-- ==== Sys2Proof/Machine/Operands.lean ====
section
/-! DEFINITION. The operand forms: packed rows, bit sequences and grids (30_encoding.md R66 to R69), their
conversions (40_codec.md R92, R93) and the checks of a payload's shape and cells (60_exceptions.md R152,
R153). -/

namespace Sys2Proof.Machine

/-! ## The codec's two functions -/

/-- `unpack_seq(row, n)`: cell `k` is bit `k` of the row, for `k` in [0,n) (R92). -/
def unpackSeq (r : Nat) (n : Nat) : List Nat :=
  (List.range n).map fun k => (r.testBit k).toNat

/-- `pack_seq(bits)`: the sum of `bits[k] · 2^k` (R93), written from the last cell down. -/
def packSeq : List Nat → Nat
  | [] => 0
  | b :: bs => b + 2 * packSeq bs

/-! ## Items -/

/-- The packed row an item is, if it is one. -/
def asRow : Item → Option Nat
  | .row r => some r
  | .cells _ => none

/-- The bit sequence an item is, if it is one. -/
def asCells : Item → Option (List Nat)
  | .row _ => none
  | .cells cs => some cs

/-- The item is a packed row. -/
def isRow (it : Item) : Bool := (asRow it).isSome

/-- The item is a bit sequence of exactly `n` cells (R67). -/
def isSeqOf (n : Nat) : Item → Bool
  | .row _ => false
  | .cells cs => cs.length == n

/-- Some cell of the item has a value of 2 or more (60_exceptions.md R153). -/
def hasBadCell : Item → Bool
  | .row _ => false
  | .cells cs => cs.any (fun c => decide (2 ≤ c))

/-- The item is no wider than its type: a packed row has `N_MAX` bits, a cell `CELL_W` bits (R66, R67;
93_implementation_defined.md U13). -/
def itemFits (c : Config) : Item → Bool
  | .row r => decide (r < 2 ^ c.nMax)
  | .cells cs => cs.all (fun x => decide (x < 2 ^ c.cellW))

/-- Every item of a payload fits its type. -/
def payloadFits (c : Config) (payload : List Item) : Bool := payload.all (itemFits c)

/-- The dimension is one the instance supports: conditions 1 and 2 of R152 do not hold. -/
def dimensionLegal (c : Config) (n : Dim) : Bool := decide (1 ≤ n.toNat) && decide (n.toNat ≤ c.nMax)

/-! ## What acceptance decides (10_state.md R42) -/

/-- The outcome of a command's checks. -/
inductive Verdict
  /-- The command is rejected with this error. -/
  | raise (e : ErrorKind)
  /-- The command completes inside acceptance, with this response payload (UNPACK, PACK). -/
  | done (payload : List Item)
  /-- The command is latched and the sequencer starts (INVG, INVP). -/
  | start (op : InvOp) (strict : Bool)
deriving DecidableEq, Repr

/-- UNPACK's checks and result, in the order of 60_exceptions.md R155 (40_codec.md R90). -/
def unpackVerdict (c : Config) (n : Dim) (payload : List Item) : Verdict :=
  if dimensionLegal c n then
    match payload with
    | [.row r] => .done [.cells (unpackSeq r n.toNat)]
    | _ => .raise .invalidDimension
  else .raise .invalidDimension

/-- PACK's checks and result, in the order of 60_exceptions.md R155 (40_codec.md R91). -/
def packVerdict (c : Config) (n : Dim) (payload : List Item) : Verdict :=
  if dimensionLegal c n then
    match payload with
    | [.cells cs] =>
      if cs.length = n.toNat then
        if hasBadCell (.cells cs) then .raise .invalidBitValue
        else .done [.row (packSeq cs)]
      else .raise .invalidDimension
    | _ => .raise .invalidDimension
  else .raise .invalidDimension

/-- INVG's checks, in the order of 60_exceptions.md R155 (41_inverter.md R100). -/
def invgVerdict (c : Config) (n : Dim) (strict : Bool) (payload : List Item) : Verdict :=
  if dimensionLegal c n then
    if payload.length = n.toNat ∧ payload.all (isSeqOf n.toNat) then
      if payload.any hasBadCell then .raise .invalidBitValue
      else .start .invg strict
    else .raise .invalidDimension
  else .raise .invalidDimension

/-- INVP's checks, in the order of 60_exceptions.md R155 (42_pipeline.md R130). That the items are packed rows
is part of the shape R69 asks for (log 10). -/
def invpVerdict (c : Config) (n : Dim) (strict : Bool) (payload : List Item) : Verdict :=
  if dimensionLegal c n then
    if payload.length = n.toNat ∧ payload.all isRow then .start .invp strict
    else .raise .invalidDimension
  else .raise .invalidDimension

/-! ## Loads and stores of the sequencer (42_pipeline.md R133) -/

/-- The row M_INIT loads from item `i` of `IB` (41_inverter.md R101): for INVG each cell's low bit, for INVP
the packed row's bits below `n`; bits at or above `n` are 0 in both. An item of another form is never there. -/
def loadItem (op : InvOp) (n i : Nat) : Option Item → Nat
  | some (.cells cs) =>
    match op with
    | .invg => packSeq ((cs.take n).map (· % 2))
    | .invp => Config.strayLoad i
  | some (.row r) =>
    match op with
    | .invg => Config.strayLoad i
    | .invp => r % 2 ^ n
  | none => Config.strayLoad i

/-- The payload item M_FIN makes from a row of `C`: for INVG its `n` bits as cells, for INVP the row as it stands
(41_inverter.md R106). -/
def storeItem (op : InvOp) (n : Nat) (r : Nat) : Item :=
  match op with
  | .invg => .cells (unpackSeq r n)
  | .invp => .row r

/-! ## A payload of zeros (for `State.withFetchWord`) -/

/-- The payload of the shape a command takes, all of its bits 0. A command whose dimension the instance does not
support is rejected whatever its payload, and gets an empty one (log 19). -/
def zeroPayload (c : Config) (i : Instr) : List Item :=
  match i with
  | .unpack _ => [.row 0]
  | .pack n => if dimensionLegal c n then [.cells (List.replicate n.toNat 0)] else []
  | .invg n _ =>
    if dimensionLegal c n then List.replicate n.toNat (.cells (List.replicate n.toNat 0)) else []
  | .invp n _ => if dimensionLegal c n then List.replicate n.toNat (.row 0) else []
  | .mInit => []
  | .mPivot => []
  | .mSwap => []
  | .mElim => []
  | .mNext => []
  | .mFin => []

end Sys2Proof.Machine
end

▸ EXERCISE DETAILS
Scan the data above for the word "shape" and report every line where it is found.

▸ RESPONSE BOX
conversions (40_codec.md R92, R93) and the checks of a payload's shape and cells (60_exceptions.md R152,
is part of the shape R69 asks for (log 10). -/
/-- The payload of the shape a command takes, all of its bits 0. A command whose dimension the instance does not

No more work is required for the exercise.